(Records for the task)
========================================================================

theorem test_meets_spawn : Ready spawning [9] [3, 4, 6, 7] ∧ Deliverable spawning ∧ AtPoint spawning ∧
    guessing spawning 0 = false ∧ bits (rd spawning 0 3) 127 96 = 0 ∧ bits (rd spawning 0 3) 95 64 = 56 ∧
    (recOf spawning 0).textlen = 64 ∧ (taskOf spawning 0).ts = bits (rd spawning 0 3) 63 0 ∧
    (me spawning).chunk.spawns.length < 8 ∧ bits (rd spawning 0 4) 95 64 = 64 ∧ speculative spawning 0 = false ∧
    (taskOf spawning 0).ts ≤ (rd64 spawning 0 7).toNat ∧ (rd64 spawning 0 6).toNat < (taskOf spawning 0).ts ∧
    0 < (recOf spawning 0).ordch ∧ (recOf spawning 0).gang = true ∧ (recOf spawning 0).qbar ≠ 0 :=
  ⟨ready_of (by decide +kernel), deliver_of (by decide +kernel), point_of (by decide +kernel), by decide +kernel⟩

/-- GLOOP's arguments without an append region, and with one whose table stands at near address 0. -/
def looping (n : Nat) : State :=
  { rich (regs [(3, 8 * 2 ^ 64 + n * 2 ^ 32 + 10)]) with mem := memWrite [] (2 ^ 45) (bytesOf 8 512 ++ bytesOf 4 64 ++ bytesOf 4 10) }

theorem test_meets_gloop : Ready (looping 0) [5] [3] ∧ Ready (looping 1) [5] [3] ∧ InWindow (looping 1) 16 ∧
    speculative (looping 1) 0 = false ∧ loopOpen (looping 1) 0 = false ∧ bits (0x0C000004 : BitVec 32) 25 21 = 0 ∧
    8 * bits (0x0C000004 : BitVec 32) 20 0 < (recOf (looping 1) 0).textlen ∧ bits (0x0C000004 : BitVec 32) 28 26 = 3 ∧
    bits (rd (looping 1) 0 3) 63 35 = 0 ∧ bits (rd (looping 1) 0 3) 34 32 = 1 ∧ bits (rd (looping 0) 0 3) 34 32 = 0 ∧
    bits (rd (looping 1) 0 3) 95 64 = 8 ∧ (taskOf (looping 1) 0).ts + 2 ^ 33 < 2 ^ 64 ∧
    nearOwn (looping 1) 0 (bits (rd (looping 1) 0 3) 127 96) 16 = some (2 ^ 45) ∧ nearPoison (looping 1) (2 ^ 45) 16 = none ∧
    regionsBad (regionsOf 1 (lookBytes (looping 1) (2 ^ 45) 16)) = false ∧ bits (0x0C000004 : BitVec 32) 31 29 = 0 :=
  ⟨ready_of (by decide +kernel), ready_of (by decide +kernel), window_of (by decide +kernel), by decide +kernel⟩

theorem test_meets_loop_words : Ready (iterating) [9] [3] ∧ InWindow (iterating) 16 ∧ Deliverable carrying ∧
    Deliverable (rich id (rec1 (fun r => { r with determ := true }) ∘ objs (fun o => { o with loops := [(7, loop7)] }) ∘ task1 (fun t => { t with kind := .iteration 7 2 }))) ∧
    Clear (rich id (objs (fun o => { o with loops := [(7, loop7)] }) ∘ task1 (fun t => { t with kind := .guess 7 2 }))) ∧
    Ready (owning .done) [9] [] ∧ InWindow (owning .done) 16 ∧ Ready (owning) [9] [] ∧
    loopAt (iterating) 0 = some (7, loop7) ∧ (iterOf (iterating) 0).isSome = true ∧ (me (iterating)).arch.carry = none ∧
    (me (iterating)).arch.priv ≠ .handler ∧ determ (iterating) 0 = false ∧ loopAt carrying 0 = some (7, loop7) ∧
    (me carrying).arch.carry.isSome = true ∧
    loopAt (rich id (objs (fun o => { o with loops := [(7, loop7)] }) ∘ task1 (fun t => { t with kind := .guess 7 2 }))) 0 = some (7, loop7) ∧
    loop7.gputs + 1 ≠ loop7.req.wid ∧ (tabGet (owning .done).o.loops 1).map (·.st) = some .done ∧
    (tabGet (owning).o.loops 1).map (·.st) = some .running ∧ speculative (owning) 0 = false :=
  ⟨ready_of (by decide +kernel), window_of (by decide +kernel), deliver_of (by decide +kernel),
    deliver_of (by decide +kernel), clear_of (by decide +kernel), ready_of (by decide +kernel),
    window_of (by decide +kernel), ready_of (by decide +kernel), by decide +kernel⟩

theorem test_meets_vector : Ready (rich) [9, 112] [0, 3, 4] ∧ InWindow (rich) 4 ∧ Ready (rich) [3] [] ∧
    pipeBusy (rich) 0 = false ∧ (Instr.vdot 9 3 4 0).wf = true ∧ (Instr.vdot 9 3 4 14).wf = true ∧ isInt (typeFmt 0) = true ∧
    isInt (typeFmt 14) = false ∧ (Instr.cvt 9 3 15 11).wf = true ∧ (Instr.cvtsr 9 3 15 11).wf = true ∧
    (Instr.pack 9 3 15 11).wf = true ∧ (Instr.unpack 9 3 11 15).wf = true :=
  ⟨ready_of (by decide +kernel), window_of (by decide +kernel), ready_of (by decide +kernel), by decide +kernel⟩

/-- The bounds of a bias, one more and one less; a conversion control; pointers of t8: elements, planes, and elements with block
scales, whose scale array's address follows. -/
def matrix (mq : List MxOp := []) : State :=
  rich (regs [(3, 2047), (4, 2 ^ 64 - 2048), (5, 2048), (6, 2 ^ 64 - 2049), (7, 11 * 2 ^ 16), (8, 15 * 2 ^ 59 + 0x100000), (9, 15 * 2 ^ 59 + 2 ^ 55 + 0x100200),
    (10, 15 * 2 ^ 59 + 2 ^ 56 + 0x100000), (11, 0x100400), (12, 16 + 4 * 2 ^ 16)]) (objs (fun o => { o with cores := [(0, { mq := mq })] }))

/-- A queue of eight operations. -/
def eight : List MxOp := (upto 0 8).map (fun i => { id := i, task := 1, kind := .aclr 0 0 })

theorem test_meets_matrix : Ready (matrix) [16, 111] [3, 4, 5, 6, 7, 8, 9, 10] ∧ Deliverable (matrix) ∧
    InWindow (matrix) 10 ∧ InWindow (matrix) 11 ∧ Clear (matrix eight) ∧ mqOver (matrix) 0 1 = false ∧
    3 < (recOf (matrix) 0).anvils ∧ ¬ 4 < (recOf (matrix) 0).anvils ∧ (rd64 (matrix) 0 3).toInt = 2047 ∧
    (rd64 (matrix) 0 4).toInt = -2048 ∧ (rd64 (matrix) 0 5).toInt = 2048 ∧ (rd64 (matrix) 0 6).toInt = -2049 ∧
    bits (rd (matrix) 0 0) 63 9 = 0 ∧ arndOk (rd (matrix) 0 7) = true ∧ ptrBlog (rd64 (matrix) 0 8) = 0 ∧
    mmaTrap (matrix) 0 (bTrap (matrix) 0 .illegal) 4 4 16 (rd64 (matrix) 0 8) (rd64 (matrix) 0 9) 0 = none ∧
    ptrBlog (rd64 (matrix) 0 10) = 1 ∧
    mmaTrap (matrix) 0 (bTrap (matrix) 0 .illegal) 4 4 16 (rd64 (matrix) 0 10) (rd64 (matrix) 0 9) (rd64 (matrix) 0 11).toNat = none ∧
    mqOver (matrix eight) 0 1 = true :=
  ⟨ready_of (by decide +kernel), deliver_of (by decide +kernel), window_of (by decide +kernel),
    window_of (by decide +kernel), clear_of (by decide +kernel), by decide +kernel⟩

theorem test_meets_plane : AtPoint (matrix) ∧ Ready (matrix) [12] [8, 9] ∧ Deliverable (matrix) ∧
    nearPtr (matrix) 0 0x100200 64 = .ok (2 ^ 44 + 0x200) ∧ nearPtr (matrix) 0 0x100000 64 = .ok (2 ^ 44) ∧
    nearPtr (matrix) 0 (rd64 (matrix) 0 11).toNat 8 = .ok (2 ^ 44 + 0x400) ∧ bits (rd (matrix) 0 12) 15 0 = 16 ∧
    bits (rd (matrix) 0 12) 31 16 = 4 ∧
    planeShape (bTrap (matrix) 0 .illegal) (rd (matrix) 0 12) (rd64 (matrix) 0 9) = none ∧
    planeTags false (rd64 (matrix) 0 9) (rd64 (matrix) 0 8) = none ∧
    planeTags true (rd64 (matrix) 0 8) (rd64 (matrix) 0 9) = none ∧
    planeTags true (rd64 (matrix) 0 9) (rd64 (matrix) 0 8) = some ⟨.tag, rd64 (matrix) 0 9⟩ ∧
    planeShape (bTrap (matrix) 0 .illegal) (rd (matrix) 0 0) (rd64 (matrix) 0 9) = some (bTrap (matrix) 0 .illegal) ∧
    elemAlign (rd64 (matrix) 0 8) = none ∧ raceTrap (matrix) 0 (2 ^ 44) 0x100000 64 false = none ∧
    raceTrap (matrix) 0 (2 ^ 44 + 0x200) 0x100200 64 true = none ∧ scaleBytes (ptrBlog (rd64 (matrix) 0 10)) (16 * 4) ≠ 0 ∧
    raceTrap (matrix) 0 (2 ^ 44 + 0x400) 0x400 (scaleBytes (ptrBlog (rd64 (matrix) 0 10)) (16 * 4)) false = none :=
  ⟨point_of (by decide +kernel), ready_of (by decide +kernel), deliver_of (by decide +kernel), ok_of (by decide +kernel),
    ok_of (by decide +kernel), ok_of (by decide +kernel), by decide +kernel⟩

/-- A region and a length for SWAPT; a payload that clears anvil 1 of the core of slot 64; x3 holds a capability. -/
def commanding (cap : Dword) : State :=
  rich (fun t => regs [(5, 0x100000), (6, 16), (7, 4096), (8, 4097), (9, 64 + 0xC2040000 * 2 ^ 32 + 5 * 2 ^ 64), (10, 64 + 2 ^ 21)]
    { t with arch := t.arch.setReg 3 (cap.setWidth 128) })

/-- A capability: CHECK over bits 47:0. -/
def joined (c : BitVec 16) (r : BitVec 48) : Dword := c.setWidth 64 <<< 48 ||| r.setWidth 64

theorem joined_low (c : BitVec 16) (r : BitVec 48) : (joined c r).setWidth 48 = r := by
  apply BitVec.eq_of_getLsbD_eq; intro i hi
  simp only [joined, BitVec.getLsbD_setWidth, BitVec.getLsbD_or, BitVec.getLsbD_shiftLeft, hi]
  simp [show i < 64 by omega]

theorem joined_high (c : BitVec 16) (r : BitVec 48) : (joined c r).extractLsb' 48 16 = c := by
  apply BitVec.eq_of_getLsbD_eq; intro i hi
  simp only [joined, BitVec.getLsbD_extractLsb', BitVec.getLsbD_setWidth, BitVec.getLsbD_or, BitVec.getLsbD_shiftLeft, hi]
  simp [show ¬ 48 + i < 48 by omega, show i < 64 by omega, show 48 + i < 64 by omega]

theorem joined_bit (c : BitVec 16) (r : BitVec 48) {i : Nat} (h : i < 48) : (joined c r).getLsbD i = r.getLsbD i := by
  have e := BitVec.getLsbD_setWidth 48 (joined c r) i
  rw [joined_low] at e; rw [e, decide_eq_true h, Bool.true_and]

/-- Bits 47:0 of a capability of kernel 1: die 0, both rights, anvil 1. -/
def rights : BitVec 48 := 0x2C100000001

/-- That capability with its CHECK. -/
def capability : Dword := joined (Config.check 1 rights) rights

theorem capability_fits (right : Nat) (h : right = 38 ∨ right = 39) :
    capBad (commanding 0) 0 capability 64 right [1] = false := by
  have bit {i : Nat} (h : i < 48) : capability.getLsbD i = rights.getLsbD i := joined_bit _ _ h
  have low : bits capability 31 0 = 1 := by
    have e : capability.toNat % 2 ^ 32 = (capability.setWidth 48).toNat % 2 ^ 32 := by
      rw [BitVec.toNat_setWidth]; omega
    simp only [bits, Nat.shiftRight_zero]
    rw [show 31 + 1 - 0 = 32 from rfl, e, capability, joined_low]; decide
  have k : (thr (commanding 0) 0).kernel = 1 := by decide +kernel
  have c : ctxHas (commanding 0) (ctxOf (commanding 0) 0) (quadOf 64) = true := by decide +kernel
  have check : Config.check 1 (capability.setWidth 48) = capability.extractLsb' 48 16 := by
    rw [capability, joined_low, joined_high]
  simp only [capBad, k, c, low, check, List.any_cons, List.any_nil]
  rw [bit (by omega), bit (i := 32 + dieOf 64) (by decide), bit (i := 40 + 1) (by decide)]
  rcases h with rfl | rfl <;> simp <;> decide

========================================================================

(What you need to do) Lines to set down from above: the line with "scales, whose scale", the line with "eight operations. -/", and every line between, each exactly as written.

(Result)
scales, whose scale array's address follows. -/
def matrix (mq : List MxOp := []) : State :=
  rich (regs [(3, 2047), (4, 2 ^ 64 - 2048), (5, 2048), (6, 2 ^ 64 - 2049), (7, 11 * 2 ^ 16), (8, 15 * 2 ^ 59 + 0x100000), (9, 15 * 2 ^ 59 + 2 ^ 55 + 0x100200),
    (10, 15 * 2 ^ 59 + 2 ^ 56 + 0x100000), (11, 0x100400), (12, 16 + 4 * 2 ^ 16)]) (objs (fun o => { o with cores := [(0, { mq := mq })] }))

/-- A queue of eight operations. -/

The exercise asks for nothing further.